Chad Robertson MediaPaying for major home repairs, such as a leaky roof or broken water heater, definitely isn’t the exciting part of homeownership. If you’re going to spend money, you’d probably much prefer to do something fun, like upgrading your outdoor space or remodeling your kitchen.
Unfortunately, the projects that are the least sexy are also often those that are most critical to do—and fast—yet many homeowners have let them fall by the wayside due to financial issues. According to a recent poll, 43% of homeowners have delayed home improvement or maintenance due to inflation. With residential construction costs up 19%, homeowners are seeing higher costs for some planned (and unplanned) projects.
While it makes sense to hold off on big, expensive projects, doing so could actually cost you more in the long run. For example, calling in a pro to fix a water leak early on will probably be less expensive than repairing and replacing things damaged by flooding or mold.
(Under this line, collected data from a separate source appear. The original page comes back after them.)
-- ==== Sys2Proof/Laws/State.lean ====
section
/-! SUPPORT. What each update of the state changes, field by field: no later proof unfolds a record update. -/

namespace Sys2Proof.Machine
set_option Elab.async false


/-! `State.onCore`. -/

@[simp] theorem State.onCore_cfg (s : State) (f : Core → Core) : (s.onCore f).cfg = s.cfg := rfl
@[simp] theorem State.onCore_clk (s : State) (f : Core → Core) : (s.onCore f).clk = s.clk := rfl
@[simp] theorem State.onCore_cid (s : State) (f : Core → Core) : (s.onCore f).cid = s.cid := rfl
@[simp] theorem State.onCore_core (s : State) (f : Core → Core) : (s.onCore f).core = f s.core := rfl
@[simp] theorem State.onCore_cores (s : State) (f : Core → Core) : (s.onCore f).cores = s.cores := rfl
@[simp] theorem State.onCore_mem (s : State) (f : Core → Core) : (s.onCore f).mem = s.mem := rfl
@[simp] theorem State.onCore_bar (s : State) (f : Core → Core) : (s.onCore f).bar = s.bar := rfl
@[simp] theorem State.onCore_lay (s : State) (f : Core → Core) : (s.onCore f).lay = s.lay := rfl
@[simp] theorem State.onCore_sets (s : State) (f : Core → Core) : (s.onCore f).sets = s.sets := rfl
@[simp] theorem State.onCore_via (s : State) (f : Core → Core) : (s.onCore f).via = s.via := rfl
@[simp] theorem State.onCore_cmds (s : State) (f : Core → Core) : (s.onCore f).cmds = s.cmds := rfl
@[simp] theorem State.onCore_faces (s : State) (f : Core → Core) : (s.onCore f).faces = s.faces := rfl
@[simp] theorem State.onCore_sched (s : State) (f : Core → Core) : (s.onCore f).sched = s.sched := rfl
@[simp] theorem State.onCore_xl (s : State) (f : Core → Core) : (s.onCore f).xl = s.xl := rfl
@[simp] theorem State.onCore_fab (s : State) (f : Core → Core) : (s.onCore f).fab = s.fab := rfl
@[simp] theorem State.onCore_host (s : State) (f : Core → Core) : (s.onCore f).host = s.host := rfl
@[simp] theorem State.onCore_running (s : State) (f : Core → Core) : (s.onCore f).running = s.running := rfl
@[simp] theorem State.onCore_dark (s : State) (f : Core → Core) : (s.onCore f).dark = s.dark := rfl
@[simp] theorem State.onCore_bad (s : State) (f : Core → Core) : (s.onCore f).bad = s.bad := rfl

/-! `State.onCtx`. -/

@[simp] theorem State.onCtx_cfg (s : State) (f : Ctx → Ctx) : (s.onCtx f).cfg = s.cfg := rfl
@[simp] theorem State.onCtx_clk (s : State) (f : Ctx → Ctx) : (s.onCtx f).clk = s.clk := rfl
@[simp] theorem State.onCtx_cid (s : State) (f : Ctx → Ctx) : (s.onCtx f).cid = s.cid := rfl
@[simp] theorem State.onCtx_core (s : State) (f : Ctx → Ctx) : (s.onCtx f).core = { s.core with ctx := f s.core.ctx } := rfl
@[simp] theorem State.onCtx_cores (s : State) (f : Ctx → Ctx) : (s.onCtx f).cores = s.cores := rfl
@[simp] theorem State.onCtx_mem (s : State) (f : Ctx → Ctx) : (s.onCtx f).mem = s.mem := rfl
@[simp] theorem State.onCtx_bar (s : State) (f : Ctx → Ctx) : (s.onCtx f).bar = s.bar := rfl
@[simp] theorem State.onCtx_lay (s : State) (f : Ctx → Ctx) : (s.onCtx f).lay = s.lay := rfl
@[simp] theorem State.onCtx_sets (s : State) (f : Ctx → Ctx) : (s.onCtx f).sets = s.sets := rfl
@[simp] theorem State.onCtx_via (s : State) (f : Ctx → Ctx) : (s.onCtx f).via = s.via := rfl
@[simp] theorem State.onCtx_cmds (s : State) (f : Ctx → Ctx) : (s.onCtx f).cmds = s.cmds := rfl
@[simp] theorem State.onCtx_faces (s : State) (f : Ctx → Ctx) : (s.onCtx f).faces = s.faces := rfl
@[simp] theorem State.onCtx_sched (s : State) (f : Ctx → Ctx) : (s.onCtx f).sched = s.sched := rfl
@[simp] theorem State.onCtx_xl (s : State) (f : Ctx → Ctx) : (s.onCtx f).xl = s.xl := rfl
@[simp] theorem State.onCtx_fab (s : State) (f : Ctx → Ctx) : (s.onCtx f).fab = s.fab := rfl
@[simp] theorem State.onCtx_host (s : State) (f : Ctx → Ctx) : (s.onCtx f).host = s.host := rfl
@[simp] theorem State.onCtx_running (s : State) (f : Ctx → Ctx) : (s.onCtx f).running = s.running := rfl
@[simp] theorem State.onCtx_dark (s : State) (f : Ctx → Ctx) : (s.onCtx f).dark = s.dark := rfl
@[simp] theorem State.onCtx_bad (s : State) (f : Ctx → Ctx) : (s.onCtx f).bad = s.bad := rfl

/-! `State.onCtl`. -/

@[simp] theorem State.onCtl_cfg (s : State) (f : Ctl → Ctl) : (s.onCtl f).cfg = s.cfg := rfl
@[simp] theorem State.onCtl_clk (s : State) (f : Ctl → Ctl) : (s.onCtl f).clk = s.clk := rfl
@[simp] theorem State.onCtl_cid (s : State) (f : Ctl → Ctl) : (s.onCtl f).cid = s.cid := rfl
@[simp] theorem State.onCtl_core (s : State) (f : Ctl → Ctl) : (s.onCtl f).core = { s.core with ctx := { s.core.ctx with ctl := f s.core.ctx.ctl } } := rfl
@[simp] theorem State.onCtl_cores (s : State) (f : Ctl → Ctl) : (s.onCtl f).cores = s.cores := rfl
@[simp] theorem State.onCtl_mem (s : State) (f : Ctl → Ctl) : (s.onCtl f).mem = s.mem := rfl
@[simp] theorem State.onCtl_bar (s : State) (f : Ctl → Ctl) : (s.onCtl f).bar = s.bar := rfl
@[simp] theorem State.onCtl_lay (s : State) (f : Ctl → Ctl) : (s.onCtl f).lay = s.lay := rfl
@[simp] theorem State.onCtl_sets (s : State) (f : Ctl → Ctl) : (s.onCtl f).sets = s.sets := rfl
@[simp] theorem State.onCtl_via (s : State) (f : Ctl → Ctl) : (s.onCtl f).via = s.via := rfl
@[simp] theorem State.onCtl_cmds (s : State) (f : Ctl → Ctl) : (s.onCtl f).cmds = s.cmds := rfl
@[simp] theorem State.onCtl_faces (s : State) (f : Ctl → Ctl) : (s.onCtl f).faces = s.faces := rfl
@[simp] theorem State.onCtl_sched (s : State) (f : Ctl → Ctl) : (s.onCtl f).sched = s.sched := rfl
@[simp] theorem State.onCtl_xl (s : State) (f : Ctl → Ctl) : (s.onCtl f).xl = s.xl := rfl
@[simp] theorem State.onCtl_fab (s : State) (f : Ctl → Ctl) : (s.onCtl f).fab = s.fab := rfl
@[simp] theorem State.onCtl_host (s : State) (f : Ctl → Ctl) : (s.onCtl f).host = s.host := rfl
@[simp] theorem State.onCtl_running (s : State) (f : Ctl → Ctl) : (s.onCtl f).running = s.running := rfl
@[simp] theorem State.onCtl_dark (s : State) (f : Ctl → Ctl) : (s.onCtl f).dark = s.dark := rfl
@[simp] theorem State.onCtl_bad (s : State) (f : Ctl → Ctl) : (s.onCtl f).bad = s.bad := rfl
So, you definitely shouldn’t put off major repairs in favor of cosmetic upgrades, and if you have limited funds, you may need to prioritize those repairs over other, unrelated spending. Depending on the repair, you could break down the project into smaller tasks you can tackle over time. You could also look into resources like home equity loans or home equity lines of credit for urgent issues if you don’t have the cash.
How to prioritize home repair projects
This is probably obvious, but structural issues and problems with critical systems like electricity, gas, and plumbing that could cause major damage should be your top priority. These are often emergencies, and they usually require professional help.
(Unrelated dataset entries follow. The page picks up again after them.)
theorem test_ill_formed_vector_3 : ∀ i ∈ ([
    .vmov { w := .w1024, t := .f32, d := 0, a := 1, b := 0, sb := false, k := 0, md := 0 },
    .vbcast { w := .w1024, t := .f32, d := 0, a := 0, b := 0, sb := true, k := 0, md := 0 },
    .vins { w := .w1024, t := .f32, d := 0, a := 0, b := 0, sb := true, k := 0, md := 0 },
    .vext { w := .w1024, t := .f32, d := 0, a := 0, b := 0, sb := true, k := 0, md := 0 },
    .vgath { w := .w1024, t := .f32, d := 0, a := 0, b := 0, sb := false, k := 0, md := 0 },
    .vgath { w := .w1024, t := .f32, d := 0, a := 1, b := 0, sb := true, k := 0, md := 0 },
    .vrotm { w := .w1024, t := .f32, d := 0, a := 0, b := 0, sb := false, k := 0, md := 0 },
    .vrotm { w := .w1024, t := .f32, d := 0, a := 1, b := 0, sb := true, k := 0, md := 0 },
    .vcvt { w := .w1024, t := .f32, d := 0, a := 0, b := 7, sb := false, k := 0, md := 0 },
    .vcvt { w := .w1024, t := .f32, d := 0, a := 0, b := 0, sb := false, k := 0, md := 0 },
    .vcvt { w := .w1024, t := .f32, d := 0, a := 0, b := 1, sb := true, k := 0, md := 0 },
    .vcvt { w := .w1024, t := .bf16, d := 0, a := 0, b := 10, sb := false, k := 0, md := 0 },
    .vcvt { w := .w1024, t := .i32, d := 0, a := 0, b := 8, sb := false, k := 0, md := 0 },
    .vcvt { w := .w1024, t := .i16, d := 0, a := 0, b := 3, sb := false, k := 0, md := 2 },
    .vcvt8 { w := .w1024, t := .i8, d := 0, a := 0, b := 0, sb := false, k := 0, md := 0 },
    .vcvt8 { w := .w1024, t := .f32, d := 0, a := 0, b := 4, sb := false, k := 0, md := 0 },
    .vcvt8 { w := .w1024, t := .f32, d := 0, a := 0, b := 2, sb := false, k := 0, md := 1 },
    .vcvt8 { w := .w1024, t := .bf16, d := 0, a := 0, b := 16, sb := false, k := 0, md := 0 },
    .vquant { w := .w256, t := .f32, d := 0, a := 0, b := 0, sb := false, k := 0, md := 0 },
    .vquant { w := .w1024, t := .bf16, d := 0, a := 0, b := 0, sb := false, k := 0, md := 0 },
    .vquant { w := .w1024, t := .f32, d := 0, a := 0, b := 0, sb := false, k := 1, md := 0 },
    .vquant { w := .w1024, t := .f32, d := 0, a := 0, b := 4, sb := false, k := 0, md := 0 },
    .vquant { w := .w1024, t := .f32, d := 0, a := 0, b := 0, sb := false, k := 0, md := 1 },
    .vdequant { w := .w256, t := .f32, d := 0, a := 0, b := 0, sb := false, k := 0, md := 0 }] : List Instr), i.wf = false := by decide +kernel

theorem test_ill_formed_vector_4 : ∀ i ∈ ([
    .vdequant { w := .w1024, t := .bf16, d := 0, a := 0, b := 0, sb := false, k := 0, md := 0 },
    .vdequant { w := .w1024, t := .f32, d := 0, a := 0, b := 0, sb := false, k := 1, md := 0 },
    .vdequant { w := .w1024, t := .f32, d := 0, a := 0, b := 4, sb := false, k := 0, md := 0 },
    .vdequant { w := .w1024, t := .f32, d := 0, a := 0, b := 0, sb := false, k := 0, md := 1 },
    .vpack { w := .w1024, t := .f32, d := 0, a := 0, b := 0, sb := false, k := 0, md := 0 },
    .vpack { w := .w1024, t := .i8, d := 0, a := 0, b := 0, sb := false, k := 0, md := 2 },
    .vunpk { w := .w1024, t := .f32, d := 0, a := 0, b := 0, sb := false, k := 0, md := 0 },
    .vunpk { w := .w1024, t := .i8, d := 0, a := 0, b := 1, sb := false, k := 0, md := 0 },
    .vzip { w := .w1024, t := .f32, d := 0, a := 0, b := 0, sb := false, k := 0, md := 2 },
    .vuzp { w := .w1024, t := .f32, d := 0, a := 0, b := 0, sb := false, k := 0, md := 3 },
    .vslide { w := .w1024, t := .f32, d := 0, a := 0, b := 0, sb := true, k := 0, md := 0 },
    .vpark { w := .w512, t := .f32, d := 0, a := 0, b := 0, sb := false, k := 0, md := 0 },
    .vpark { w := .w1024, t := .f32, d := 1, a := 0, b := 0, sb := false, k := 0, md := 0 },
    .vpark { w := .w1024, t := .f32, d := 0, a := 0, b := 0, sb := false, k := 0, md := 2 },
    .vunpark { w := .w1024, t := .f32, d := 0, a := 1, b := 0, sb := false, k := 0, md := 0 },
    .vunpark { w := .w1024, t := .f32, d := 0, a := 0, b := 0, sb := false, k := 1, md := 0 },
    .vexp2 { w := .w1024, t := .i32, d := 0, a := 0, b := 0, sb := false, k := 0, md := 0 },
    .vexp2 { w := .w1024, t := .f32, d := 0, a := 0, b := 1, sb := false, k := 0, md := 0 },
    .vlog2 { w := .w1024, t := .i32, d := 0, a := 0, b := 0, sb := false, k := 0, md := 0 },
    .vlog2 { w := .w1024, t := .f32, d := 0, a := 0, b := 1, sb := false, k := 0, md := 0 },
    .vrcp { w := .w1024, t := .i32, d := 0, a := 0, b := 0, sb := false, k := 0, md := 0 },
    .vrcp { w := .w1024, t := .f32, d := 0, a := 0, b := 1, sb := false, k := 0, md := 0 },
    .vrsqrt { w := .w1024, t := .i32, d := 0, a := 0, b := 0, sb := false, k := 0, md := 0 },
    .vrsqrt { w := .w1024, t := .f32, d := 0, a := 0, b := 1, sb := false, k := 0, md := 0 }] : List Instr), i.wf = false := by decide +kernel

theorem test_ill_formed_vector_5 : ∀ i ∈ ([
    .vsin { w := .w1024, t := .i32, d := 0, a := 0, b := 0, sb := false, k := 0, md := 0 },
    .vsin { w := .w1024, t := .f32, d := 0, a := 0, b := 1, sb := false, k := 0, md := 0 },
    .vcos { w := .w1024, t := .i32, d := 0, a := 0, b := 0, sb := false, k := 0, md := 0 },
    .vcos { w := .w1024, t := .f32, d := 0, a := 0, b := 1, sb := false, k := 0, md := 0 },
    .vtanh { w := .w1024, t := .i32, d := 0, a := 0, b := 0, sb := false, k := 0, md := 0 },
    .vtanh { w := .w1024, t := .f32, d := 0, a := 0, b := 1, sb := false, k := 0, md := 0 },
    .vqraw { w := .w1024, t := .f32, d := 0, a := 0, b := 0, sb := false, k := 0, md := 0 },
    .vunif { w := .w1024, t := .i32, d := 0, a := 0, b := 0, sb := false, k := 0, md := 0 },
    .vnorm { w := .w1024, t := .f32, d := 0, a := 0, b := 1, sb := false, k := 0, md := 0 },
    .vcat { w := .w1024, t := .f32, d := 0, a := 1, b := 0, sb := false, k := 0, md := 0 },
    .vcat { w := .w1024, t := .bf16, d := 0, a := 0, b := 0, sb := false, k := 0, md := 0 },
    .vtopk { w := .w1024, t := .f32, d := 0, a := 0, b := 0, sb := true, k := 0, md := 0 },
    .vtopk { w := .w1024, t := .f32, d := 9, a := 0, b := 0, sb := false, k := 0, md := 0 },
    .vtemp { w := .w1024, t := .i32, d := 0, a := 0, b := 0, sb := false, k := 0, md := 0 },
    .vtemp { w := .w1024, t := .f32, d := 0, a := 0, b := 0, sb := true, k := 0, md := 0 }] : List Instr), i.wf = false := by decide +kernel

theorem test_ill_formed_reduction : ∀ i ∈ ([
    .rsum { w := .w256, latch := 0, va := 0, sa := false, k := 0, mode := 2 },
    .rmax { w := .w256, latch := 0, va := 0, sa := false, k := 0, mode := 2 },
    .rmin { w := .w256, latch := 0, va := 0, sa := false, k := 0, mode := 2 },
    .rsumsq { w := .w256, latch := 0, va := 0, sa := false, k := 0, mode := 2 },
    .rmov { w := .w256, latch := 0, va := 0, sa := false, k := 0, mode := 2 },
    .rmov { w := .w512, latch := 0, va := 0, sa := false, k := 0, mode := 0 },
    .rmov { w := .w256, latch := 0, va := 0, sa := true, k := 0, mode := 0 },
    .rclr { w := .w256, latch := 0, va := 1, sa := false, k := 0, mode := 0 },
    .rclr { w := .w256, latch := 0, va := 0, sa := false, k := 1, mode := 0 },
    .rclr { w := .w256, latch := 0, va := 0, sa := false, k := 0, mode := 1 }] : List Instr), i.wf = false := by decide +kernel

theorem test_ill_formed_matrix : ∀ i ∈ ([
    .mld { md := 0, ma := 0, mb := 0, bank := 0, fmt := 0, mods := 2 },
    .mldu { md := 0, ma := 0, mb := 0, bank := 0, fmt := 0, mods := 2 },
    .mldv { md := 0, ma := 0, mb := 0, bank := 0, fmt := 0, mods := 2 },
    .mst { md := 1, ma := 0, mb := 0, bank := 0, fmt := 0, mods := 0 },
    .mstu { md := 1, ma := 0, mb := 0, bank := 0, fmt := 0, mods := 0 },
    .mstv { md := 1, ma := 0, mb := 0, bank := 0, fmt := 0, mods := 0 },
    .macwr { md := 1, ma := 0, mb := 0, bank := 0, fmt := 0, mods := 0 },
    .mmov { md := 0, ma := 0, mb := 0, bank := 0, fmt := 1, mods := 0 },
    .mmac { md := 0, ma := 0, mb := 0, bank := 0, fmt := 4, mods := 0 },
    .mmac { md := 1, ma := 0, mb := 0, bank := 0, fmt := 0, mods := 0 },
    .mmul { md := 0, ma := 0, mb := 0, bank := 1, fmt := 0, mods := 0 },
    .mmul { md := 0, ma := 0, mb := 0, bank := 0, fmt := 14, mods := 0 },
    .mmacs { md := 0, ma := 0, mb := 0, bank := 0, fmt := 0, mods := 4 },
    .mmacr { md := 0, ma := 0, mb := 0, bank := 0, fmt := 0, mods := 4 },
    .mmacm { md := 0, ma := 0, mb := 0, bank := 0, fmt := 0, mods := 4 },
    .madd { md := 0, ma := 0, mb := 0, bank := 0, fmt := 1, mods := 0 },
    .msub { md := 0, ma := 0, mb := 0, bank := 0, fmt := 1, mods := 0 },
    .mscale { md := 0, ma := 0, mb := 1, bank := 0, fmt := 0, mods := 0 },
    .mtr { md := 0, ma := 0, mb := 0, bank := 0, fmt := 0, mods := 1 },
    .recomp { md := 0, ma := 0, mb := 1, bank := 0, fmt := 0, mods := 0 },
    .densify { md := 0, ma := 0, mb := 0, bank := 1, fmt := 0, mods := 0 },
    .mctl 0 0 false,
    .mctl 0 65 true,
    .mfree { md := 0, ma := 1, mb := 0, bank := 0, fmt := 0, mods := 0 },
    .macrd { md := 0, ma := 1, mb := 0, bank := 0, fmt := 0, mods := 0 }] : List Instr), i.wf = false := by decide +kernel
Here are a few signs you shouldn’t ignore:
- Buzzing outlets
- Frequent breaker tripping
- Flickering power (such as lights or appliances)
- Gas or burning smells
- Water leaks (stains, wet spots, warping)
- Missing shingles and damaged gutters
Issues with your foundation and framing, as well as leaking windows and doors, also generally necessitate quick (and costly) repairs.
Let’s say you don’t have any major repairs to make (that you know of) and you want to invest in upgrades or cosmetic changes. Use caution if you don’t have some cash in an emergency fund or a way to finance surprise repairs. It’d be a bummer to spend all of your money on a bathroom remodel only to find out your roof needs replacing. When prioritizing upgrades, you’ll want to consider both your current quality of life, as well as the potential return on investment if you plan to sell.
Finally, prevention may offer protection when it comes to home maintenance. Use a checklist and add to-dos and service appointments to your calendar so you catch issues early.